[dm-devel] Reworking dm-writeboost [was: Re: staging: Add dm-writeboost]

Thu Sep 26 01:42:31 UTC 2013

Hi, Mike

I have made another progress yesterday:
Splitting the monolithic source code into
meaningful pieces is done.
It will follow in the next mail.

> Yes, please share your plan.  Anything that can simplify the code layout
> is best done earlier to simplfy code review.
Sorry, should have been done in earlier stage.

First, I reply to each of your comments.

> OK, but the thing is upper level consumers in the IO stack, like ext4,
> expect that when the REQ_FLUSH completes that the device has in fact
> flushed any transient state in memory.  So I'm not seeing how handling
> these lazily is an option.  Though I do appreciate that dm-cache (and
> dm-thin) do take similar approaches.  Would like to get Joe Thornber's
> insight here.
When the upper level consumers receives
the completion of bio with REQ_FLUSH sent
all the transient states are persistent.
writeboost do four steps to accomplish this:
1. queue the flush job with the current transient state (RAM buffer).
2. wait for the completion of the flush job to be written in cache device.
3. blkdev_issue_flush() to the cache device to make all the writes persistent.
4. bio_endio() to the said flagged bios.

If the implementation isn't wrong
It could be working as the consumers expect is what I believe.

> These seem reasonable to me.  Will need to have a look at thread naming
> to make sure the names reflect they are part of a dm-writeboost service.
I change former "Cache Synchronizer" to "Dirty Synchronizer"
but it sounds little bit odd still.
Naming is truly difficult.

> You don't allow user to specify the "segment size"?  I'd expect tuning
> that could be important based on the underlying storage capabilities
> (e.g. having the segment size match that of the SSD's erase block or
> matching the backing device's full stripe width?).  SO something similar
> to what we have in dm-cache's blocksize.
For the current implementation, No.
The segment size is hard-coded in the source code and
one has to re-compile the module to change the segment size.

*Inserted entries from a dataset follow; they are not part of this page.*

/-- What a request does at its turn. -/
def State.atePerform (s : State) (op : AteOp) : State :=
  match op with
  | .amo fn size k opnd uid d =>
    let w := 8 * size
    let old := s.readLe k size
    let s := s.writeLe k size (amoNew fn w old (wfield opnd 0 w))
    s.deliver uid d (if fn = 7 then BitVec.ofNat 64 old else sext old w)
  | .cas size k exp new uid d =>
    let w := 8 * size
    let old := s.readLe k size
    let s := if old = wfield exp 0 w then s.writeLe k size (wfield new 0 w) else s
    s.deliver uid d (sext old w)
  | .barriv k w => s.barUpdate k 1 0 w
  | .bytes k n core cop w =>
    let s := s.barUpdate k 0 n w
    s.modCore (s.holderOf core) fun c => { c with copies := tmod c.copies cop fun (o : CopyOp) => { o with barOut := o.barOut - 1 } }
  | .barwait k ph uid core slot d =>
    let a := (s.bay (homeBay k)).ate
    if ph.toNat < s.barPhase k then
      (s.freeJoin core slot).answer uid fun x => x.setX d (BitVec.ofNat 64 (s.barPhase k))
    else if 16 ≤ (a.waitersAt k true).length then s.joinCause core slot uid .barbad
    else s.register { loc := k, core := core, slot := slot, barrier := true, phase := ph } uid
  | .joinw k uid core slot d =>
    let a := (s.bay (homeBay k)).ate
    if s.readLe k 8 = 0 then (s.freeJoin core slot).answer uid fun x => x.setX d (BitVec.ofNat 64 (s.readLe (k + 8) 8))
    else if !(a.waitersAt k false).isEmpty || (s.rootAt k).isSome then s.joinCause core slot uid .joinbad
    else s.register { loc := k, core := core, slot := slot, barrier := false, phase := 0 } uid
  | .jdec k va status uid w =>
    match s.contribute k status w with
    | some s => s.answer uid id
    | none => s.answerCause uid .joinbad { d0 := va }
  | .bqtake k uid d =>
    let (v, s) := s.takeBlock k
    s.deliver uid d v
  | .dec k asid qid index qcb status =>
    let zero := decide (s.readLe k 8 = 0)
    (s.hwAdd k 8 (2 ^ 64 - 1)).countDone asid qid index qcb status zero
  | .count k asid qid index status wrapped =>
    -- The queue may have been mapped since: its slot holds DONE then.
    (((upTo 16).findSome? fun i => let h := vget (s.part asid).sched.slots i Hqs.reset
        if h.v && hbmKey (h.qcb + 20) == k then s.countInSlot asid h.qcb else none).getD (s.hwAdd k 4 1)).sendCompletion asid qid index status wrapped
  | .done k _ status tid asid w => s.doneAt k status tid asid w
  | .read k n signed uid d fp => s.giveLoad signed uid d fp k n
  | .write k n v _ => s.writeLe k n v.toNat
  | .timed k order => s.timedTurn k order
  | .pass k uid seq => s.takeTurn k uid seq
  | .put k n v m _ _ => s.putMasked k n v m
  | .sys k n store v sc =>
    if store then s.writeLe k n v.toNat
    else
      let v := BitVec.ofNat 64 (s.readLe k n)
      (s.correct k n).modPkg fun p => { p with sysCores := vset p.sysCores sc { (vget p.sysCores sc SysCore.reset) with loaded := v } }

/-- The ATE of a bay takes a request from its input; it takes none other in this cycle (R70). -/
def State.ateTake (s : State) (bay : Nat) (r : AteReq) : State :=
  (s.modBay bay fun b => { b with ate := { b.ate with input := b.ate.input.erase r, nextAt := s.cycle + 1 } }).setHot bay ((s.bay bay).ate.touched r.op.loc)

/-- Is the request a done message? -/
def AteOp.isDone : AteOp → Bool
  | .done _ _ _ _ _ _ => true
  | _ => false

/-- An ATE accepts the request whose turn it is and performs it on its line, where that is the kind of request named. -/
def State.ateTurn (s : State) (bay : Nat) (done : Bool) : State :=
  match s.atePick bay with
  | none => s
  | some r => if r.op.isDone == done then (s.ateTake bay r).atePerform r.op else s

/-- An ATE accepts one request and performs it on its line (R70). A done message is another row's (R172). -/
def execAteAccept (bay : Nat) (s : State) : Host.Outcome State Fault Refusal := .next (s.ateTurn bay false)

/-- A done message reaches its record, in its turn at the record's ATE (R70, R172). -/
def execDoneMessage (bay : Nat) (s : State) : Host.Outcome State Fault Refusal := .next (s.ateTurn bay true)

But hard-coding the size has reasonable background
for performance and simplification.

Please look at the code fragment from .map method which does
(1) writeboost first sees hit/miss. Get metablock (mb).
(2) And then have to get the segment_header "logically" containing the metablock.

        mb = ht_lookup(cache, head, &key); // (1)
        if (mb) {
                seg = ((void *) mb) - (mb->idx % NR_CACHES_INSEG) * // (2)
                                      sizeof(struct metablock);
                atomic_inc(&seg->nr_inflight_ios);
        }

#define NR_CACHES_INSEG ((1 << (WB_SEGMENTSIZE_ORDER - 3)) - 1)

(3)
struct segment_header {
        struct metablock mb_array[NR_CACHES_INSEG];

In the current implementation
I place metablocks especially "physically" in the segment header (3)
so calculation of the segment header containing the metablock
is a just a simple address calculation which performs good.
Since writeboost focuses on the peak write performance
the light-weighted lookup is the lifeline.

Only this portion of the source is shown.